- WHAT THE EXERCISE ASKS -
Scan the entries below for the word "FIFOs" and copy every line where it turns up.

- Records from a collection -

Content starts

-- ==== Sys2Proof/Tests/Slice0.lean ====
section
/-! SUPPORT. The model's own tests: the well-formedness check, decoding by words written out from the spec, one step of each
instruction by the spec's vectors (95_test_vectors.md), and a state meeting the hypotheses of every statement. -/

namespace Sys2Proof.Tests

open Sys2Proof.Machine

/-! ## Helpers -/

/-- A state with harness registers written. -/
def regs (vs : List (RegIdx × Word)) (s : State) : State := vs.foldl (fun t v => t.setReg v.1 v.2) s

/-- What a next state shows; nothing of a fault or a refusal. -/
def after {α : Type} (o : Res) (f : State → α) : Option α :=
  match o with
  | .next t => some (f t)
  | .fault _ => none
  | .refused _ => none

/-- The machine with its parameters for the full UART. -/
def fullCfg : Config := { Config.named with variant := .full }

/-- Pins 14 and 15 with one function, the others inputs. -/
def pins (code : BitVec 3) : Gpio := { Gpio.reset with fsel := ((Vector.replicate 54 0).set 14 code).set 15 code }

/-- The Mini UART initialised, with these transmit and receive FIFOs. -/
def mini (txf rxf : List Byte) : State :=
  { State.reset with
    drv := .ready, gpio := pins 0b010, aux := { State.reset.aux with enMu := true },
    mu := { Mu.reset with lcr := 3, cntl := 3, baud := 270, txf := txf, rxf := rxf } }

/-- The full UART initialised, with these transmit and receive FIFOs. -/
def full (txf rxf : List Byte) : State :=
  { State.reset with
    cfg := fullCfg, drv := .ready, gpio := pins 0b100,
    pl := { Pl011.reset with
      ibrd := 26, fbrd := 3, lcrh := 0x70, cr := 0x301, actIbrd := 26, actFbrd := 3, actLcrh := 0x70,
      txf := txf, rxf := rxf } }

/-- Eight bytes: a full Mini UART FIFO. -/
def eight : List Byte := [1, 2, 3, 4, 5, 6, 7, 8]

/-- A state with a program, the CPU agent next. -/
def running (ws : List Word) (k : Int) : State := { State.reset with prog := ws, opc := k, sched := [.cpu] }

/-- A state with an operation in progress. -/
def busyWith (i : Instr) (m : Micro) (s : State) : State := { s with op := some { instr := i, micro := m } }

/-! ## Well-formedness: the check refuses an ill-formed term and takes the last good one (R175) -/

theorem test_wellFormed_refuses_block_3 :
    ¬WellFormed (.regRd 0 3 0) ∧ ¬WellFormed (.regWr 0 3 0) ∧ ¬WellFormed (.regRd 0 15 0) ∧ ¬WellFormed (.regWr 0 15 0) := by
  decide

theorem test_wellFormed_takes_block_2 : WellFormed (.regRd 15 2 0xFFF) ∧ WellFormed (.regWr 15 2 0xFFF) := by decide

/-! ## Decoding: words written out from R174 and R177, bit by bit; the words of R181 and of VD10 to VD13 -/

theorem test_decode_access :
    decode 0b00000001_0011_0000_0001_000001010100 = .ok (.regRd 3 1 0x54) ∧
    decode 0b00000010_0001_0000_0001_000001001100 = .ok (.regWr 1 1 0x4C) ∧
    decode 0x01302014 = .ok (.regRd 3 2 0x14) ∧ decode 0x02F00004 = .ok (.regWr 15 0 4) := by decide

theorem test_decode_bits :
    decode 0b00010000_0010_0001_0000_000000011111 = .ok (.setBit 2 1 31) ∧
    decode 0b00010001_0010_0001_0000_000000000100 = .ok (.clearBit 2 1 4) ∧
    decode 0b00010010_0010_0001_0000_000000000100 = .ok (.toggleBit 2 1 4) ∧
    decode 0b00010011_0010_0001_0000_000000011110 = .ok (.isBitSet 2 1 30) ∧
    decode 0b00010100_0100_0011_0000_000000010101 = .ok (.readBit 4 3 21) := by decide

theorem test_decode_uart :
    decode 0b00100000_0000_0000_0000_000000000000 = .ok .uartInit ∧
    decode 0b00100001_0000_0100_0000_000000000000 = .ok (.uartWriteByte 4) ∧
    decode 0b00100010_0000_0001_0010_000000000000 = .ok (.uartWriteString 1 2) ∧
    decode 0b00100011_0001_0010_0000_000000000000 = .ok (.uartReadByte 1 2) ∧
    decode 0b00100100_0000_0000_0000_000000000000 = .ok .uartFlush ∧
    decode 0b00100101_0011_0001_0010_000000000000 = .ok (.uartReadLine 3 1 2) ∧
    decode 0b00100110_0111_0000_0000_000000000000 = .ok (.uartIsDataReady 7) := by decide

theorem test_decode_gpio :
    decode 0b00110000_0000_0000_0000_000000010101 = .ok (.gpioSetOutput 21) ∧
    decode 0b00110001_0000_0000_0000_000000110101 = .ok (.gpioSetHigh 53) ∧
    decode 0b00110010_0000_0000_0000_111111111111 = .ok (.gpioSetLow 4095) := by decide

theorem test_decode_harness :
    decode 0b01000000_0001_0000_1000000000000000 = .ok (.li 1 0x8000) ∧
    decode 0b01000001_0001_0000_0001001000110100 = .ok (.lih 1 0x1234) ∧
    decode 0b01000010_0011_0001_1111111110001111 = .ok (.addi 3 1 (-0x71)) ∧
    decode 0b01000100_0101_0011_0000000000000000 = .ok (.ldb 5 3 0) ∧
    decode 0b01000101_0001_0011_0000000000000010 = .ok (.stb 1 3 2) := by decide

theorem test_decode_branches :
    decode 0b01001000_0010_0000_1111111111111110 = .ok (.bz 2 (-2)) ∧
    decode 0b01001001_0001_0000_1111111111111100 = .ok (.bnz 1 (-4)) ∧
    decode 0b01001010_0000_0000_0000000000000101 = .ok (.j 5) ∧
    decode 0b01001111_0000_0000_0000_000000000000 = .ok .halt ∧ decode 0x4A000000 = .ok nop := by decide

/-- VD1 to VD8. -/
theorem test_decode_rejects :
    decode 0x00000000 = .error (.unknownOpcode 0) ∧ decode 0x43000000 = .error (.unknownOpcode 0x43) ∧
    decode 0x20000001 = .error (.nonzeroField 0x20) ∧ decode 0x01003000 = .error (.badBlock 3) ∧
    decode 0x01010004 = .error (.nonzeroField 0x01) ∧ decode 0x40110000 = .error (.nonzeroField 0x40) ∧
    decode 0x10111000 = .error (.nonzeroField 0x10) ∧ decode 0x4F000001 = .error (.nonzeroField 0x4F) := by decide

Content ends

- RESPONSE AREA -
/-- The Mini UART initialised, with these transmit and receive FIFOs. -/
/-- The full UART initialised, with these transmit and receive FIFOs. -/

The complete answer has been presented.